An input unit that receives input of first learning data that is a document in which a label is previously assigned to a character string to be extracted; and second learning data that is a document to which the label is not attached;
A character string included in the document of the second learning data is collated with a dictionary in which the character string and the label are associated and stored, and the label is stored in the dictionary in the document of the second learning data. A dictionary collation unit that gives the label to a character string that matches the character string stored in association with
The feature is extracted from the first learning data to be a target domain feature, the target domain feature is duplicated to be a common domain feature, and a feature vector including the target domain feature, another domain feature, and the common domain feature is generated. The feature is extracted from the second learning data in which a label is assigned to the character string to be the other domain feature, the other domain feature is duplicated to be the common domain feature, and the feature vector is generated A generator,
Based on the feature vector of the first learning data and the feature vector of the second learning data, learn parameters for each of the target domain feature, the other domain feature, and the common domain feature, and the learning A learning unit that extracts a parameter for the common domain feature from the extracted parameters, extracts the extraction target character string, and outputs the extracted character string as a model parameter;
A model learning apparatus comprising:

The character string to be extracted is a specific expression,
The label is a proper expression classification,
The model learning apparatus according to claim 1, wherein the model is a model for extracting the specific expression and assigning the specific expression classification to the specific expression.
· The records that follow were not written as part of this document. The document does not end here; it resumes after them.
/-- The number HK.RAIL_FAIL gives a rail (R508). -/
def railNumber (r : Rail) : Nat :=
  match r with
  | .vctl => 1
  | .vstk => 2
  | .vio => 3
  | .vdram => 4
  | .vlp1 => 5
  | .vlp05 => 6
  | .vddql => 7
  | .vcore d => 8 + d
  | .vpan p => 16 + p
  | .bus12 => 36

/-- The rail is fitted (R438). -/
def railFitted (s : State) (r : Rail) : Bool :=
  match r with
  | .vcore d => decide (d < s.cfg.variant.coreDies)
  | .vpan p => decide (p < s.cfg.variant.pans)
  | _ => true

/-- The module stops on a rail and keeps it in HK.RAIL_FAIL until PWR_EN goes low. -/
def railFault (s : State) (r : Rail) (cause : Nat) : State :=
  (railsGone s .railFault).updBoard (fun b => { b with rail := railNumber r, railCause := cause })

/-- RAIL_POWER_GOOD_TIMEOUT: a power-up fails at a rail (entry 42). -/
def execRailPowerGoodTimeout (r : Rail) (s : State) : Host.Outcome State Fault Refusal :=
  if s.board.rails ∨ s.board.seq ≠ .off ∨ !railFitted s r then go s
  else go ((railFault s r 1).updBoard (fun b => { b with hkOn := true, pwrEn := true, coolantOk := true, powerWait := none }))

/-- POWER_DOWN: PWR_EN low for 100 µs; it also ends a rail fault or a thermal trip (R453, R506, R508). -/
def execPowerDown (s : State) : Host.Outcome State Fault Refusal :=
  if !s.board.pwrEn then go s
  else
    let s1 := if s.board.rails then { railsGone s .off with now := s.now + 1000000 } else s
    go (s1.updBoard (fun b => { b with
      pwrEn := false, seq := .off, trip := false, rail := 0, railCause := 0, powerWait := none, fellAt := s.now }))

/-- THERMTRIP: every rail goes within 1 ms (R453). -/
def execThermtrip (s : State) : Host.Outcome State Fault Refusal :=
  if s.board.rails then go ((railsGone s .thermtrip).updBoard (fun b => { b with trip := true })) else go s

/-- COOLANT_LOSS: every clock stops and the rails are removed; at power-up it prevents step 1 (R454). -/
def execCoolantLoss (s : State) : Host.Outcome State Fault Refusal :=
  let s1 := if s.board.rails then railsGone s .off else s
  go (s1.updBoard (fun b => { b with coolantOk := false, powerWait := none }))

/-- INPUT_OVERVOLTAGE: as loss of input (R434). -/
def execInputOvervoltage (mv : Nat) (s : State) : Host.Outcome State Fault Refusal :=
  if mv ≤ 63000 then go s
  else
    let s1 := s.updBoard (fun b => { b with mv := if b.hkOn then mv % 65536 else b.mv })
    go (if s.board.rails then railsGone s1 .off else s1)

/-- MODULE_RESET: the input below 43.0 V removes every rail (R436). -/
def execModuleReset (mv : Nat) (s : State) : Host.Outcome State Fault Refusal :=
  if 43000 ≤ mv then go s
  else
    let s1 := s.updBoard (fun b => { b with mv := if b.hkOn then mv else b.mv })
    go (if s.board.rails then railsGone s1 .off else s1)

/-- INPUT_RESTORED: with PWR_EN still high and COOLANT_OK high the module boots cold (R436). -/
def execInputRestored (mv : Nat) (s : State) : Host.Outcome State Fault Refusal :=
  if mv < 50000 ∨ s.board.rails then go s
  else if s.board.pwrEn ∧ s.board.coolantOk ∧ s.board.seq = .off then go (tryPowerOn s mv true s.board.resetN)
  else go (s.updBoard (fun b => { b with mv := if b.hkOn then mv % 65536 else b.mv }))

/-! ### Warm reset (R468, R519) -/

/-- Migrations that a warm reset cuts short leave their agents in their starting state, with no hand-back (R201, R519). -/
def undoMoves (s : State) : State :=
  (List.range s.cfg.variant.pans).foldl (fun s p => (s.mover p).foldl (fun s m => if m.started then undoMove s p m else s) s) s

/-- WARM_RESET: PKG_RESET_N low for 10 µs or more with the rails up, and its release. -/
def execWarmReset (s : State) : Host.Outcome State Fault Refusal :=
  if !s.board.rails ∨ !s.board.resetN then go s else go (boot (warmed (undoMoves s)) false)

/-- PKG_RESET_RELEASE: PKG_RESET_N rises after it held the control dies in reset at step 9 of R439. -/
def execPkgResetRelease (s : State) : Host.Outcome State Fault Refusal :=
  if s.board.resetN then go s
  else
    let s1 := s.updBoard (fun b => { b with resetN := true, taps := [], extest := false })
    go (if s.board.rails then boot s1 true else s1)

/-- The TAPs of the chain: two control dies, the I/O dies and the core dies (R514). -/
def tapCount (v : Variant) : Nat := 2 + v.ioDies + v.coreDies

/-- JTAG_TAP_INSTRUCTION: the TAPs respond only with the rails up and PKG_RESET_N low. -/
def execJtagTapInstruction (tap : Nat) (i : TapInstr) (s : State) : Host.Outcome State Fault Refusal :=
  if !s.board.rails ∨ s.board.resetN ∨ tapCount s.cfg.variant ≤ tap then go s
  else go (s.updBoard (fun b => { b with taps := tput .bypass b.taps tap i, extest := b.extest || decide (i = .extest) }))

/-! ### Housekeeping (R505, R507 to R509) -/

/-- HOUSEKEEPING_SUPPLY_ON: the input reaches 40 V and the controller starts with its registers at reset. -/
def execHousekeepingSupplyOn (mv : Nat) (s : State) : Host.Outcome State Fault Refusal :=
  if mv < 40000 ∨ s.board.hkOn then go s
  else go (s.updBoard (fun b => { b with hkOn := true, mv := mv % 65536 }))

/-- HOUSEKEEPING_SUPPLY_OFF: below 40 V the controller, its bus and a flash operation stop; the rails went at 43 V. -/
def execHousekeepingSupplyOff (mv : Nat) (s : State) : Host.Outcome State Fault Refusal :=
  if 40000 ≤ mv ∨ !s.board.hkOn then go s
  else
    let s1 := if s.board.rails then railsGone s .off else s
    let b := s1.board
    let b1 : Module := { flash := b.flash, resetN := b.resetN, pwrEn := b.pwrEn, coolantOk := b.coolantOk, fellAt := b.fellAt }
    go { s1 with board := b1 }

/-- First byte and length of a flash operation (R508). -/
def flashRange (op addr : Nat) : Nat × Nat := if op = 3 then (addr / 65536 * 65536, 65536) else (addr / 256 * 256, 256)

/-- The controller refuses: outside OFF, RAIL_FAULT and THERMTRIP, while busy, or on a protected range (R509). -/
def flashRefuses (s : State) (op : Nat) : Bool :=
  let b := s.board
  let r := flashRange op b.flashAddr
  !(decide (b.seq = .off) || decide (b.seq = .railFault) || decide (b.seq = .thermtrip)) || b.flashOp.isSome
    || (decide (op ≠ 1) && s.cfg.protectedFlash.any (fun x => meets r.1 r.2 x.1 x.2))

/-- A write of an operation to HK.FLASH_CMD. -/
def flashCmd (s : State) (op : Nat) : State :=
  if !s.board.hkOn then s
  else if flashRefuses s op then s.updBoard (fun b => { b with flashRefused := true })
  else s.updBoard (fun b => { b with flashOp := some (op, b.flashAddr) })

def execFlashRead (s : State) : Host.Outcome State Fault Refusal := go (flashCmd s 1)
def execFlashProgram (s : State) : Host.Outcome State Fault Refusal := go (flashCmd s 2)
def execFlashErase (s : State) : Host.Outcome State Fault Refusal := go (flashCmd s 3)

/-- What the operation leaves: the buffer read, 256 bytes programmed, or 64 KiB erased. After a failure the range or the buffer
holds the bytes the command names, of which the manual says nothing (entry 43). -/
def flashEffect (b : Module) (op addr : Nat) (failed : Bool) (bytes : List Byte) : Module :=
  let r := flashRange op addr
  if op = 1 then
    { b with flashData := tputs 0 b.flashData 0 (if failed then padTo 256 bytes else tgets 0xFF b.flash r.1 256) }
  else if failed then { b with flash := tputs 0xFF b.flash r.1 (bytes.take r.2) }
  else if op = 2 then { b with flash := tputs 0xFF b.flash r.1 (tgets 0 b.flashData 0 256) }
  else { b with flash := b.flash.filter (fun e => !(decide (r.1 ≤ e.1) && decide (e.1 < r.1 + r.2))) }

/-- FLASH_OPERATION_END: busy clears, and a power-up that waited for it goes on. -/
def execFlashOperationEnd (failed : Bool) (bytes : List Byte) (s : State) : Host.Outcome State Fault Refusal :=
  match s.board.flashOp with
  | none => go s
  | some (op, addr) =>
    let s1 := s.updBoard (fun b =>
      { flashEffect b op addr failed bytes with flashOp := none, flashError := b.flashError || failed })
    match s.board.powerWait with
    | some (mv, coolant, resetN) => go (tryPowerOn s1 mv coolant resetN)
    | none => go s1

/-- SETDASA and ENTDAA: the controller takes a dynamic address while it has none (R507). -/
def giveAddr (s : State) (a : BitVec 7) : State :=
  if s.board.hkOn ∧ s.board.dynAddr = none then s.updBoard (fun b => { b with dynAddr := some a }) else s

def execSetdasa (addr : BitVec 7) (s : State) : Host.Outcome State Fault Refusal := go (giveAddr s addr)
def execEntdaa (addr : BitVec 7) (s : State) : Host.Outcome State Fault Refusal := go (giveAddr s addr)

end Sys2Proof.Machine
end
A step in which the input unit receives input of first learning data that is a document in which a label is pre-assigned to a character string to be extracted and second learning data that is a document to which the label is not attached; ,
A dictionary collation unit collates a character string included in the document of the second learning data with a dictionary in which the character string and the label are associated and stored, and in the document of the second learning data, Assigning the label to a character string that matches the character string stored in the dictionary in association with the label;
A feature generation unit extracts features from the first learning data to obtain target domain features, duplicates the target domain features into common domain features, and uses the target domain features, other domain features, and the common domain features. Generating a feature vector, extracting the feature from second learning data in which a label is assigned to the character string to obtain the other domain feature, duplicating the other domain feature to obtain the common domain feature, and the feature Generating a vector;
A learning unit learns parameters for each of the target domain feature, the other domain feature, and the common domain feature based on the feature vector of the first learning data and the feature vector of the second learning data. Extracting a parameter for the common domain feature from the learned parameters, extracting the character string to be extracted, and outputting the extracted parameter as a model parameter; and
Model learning method including

The program for functioning a computer as each part which comprises the model learning apparatus of Claim 1 or 2.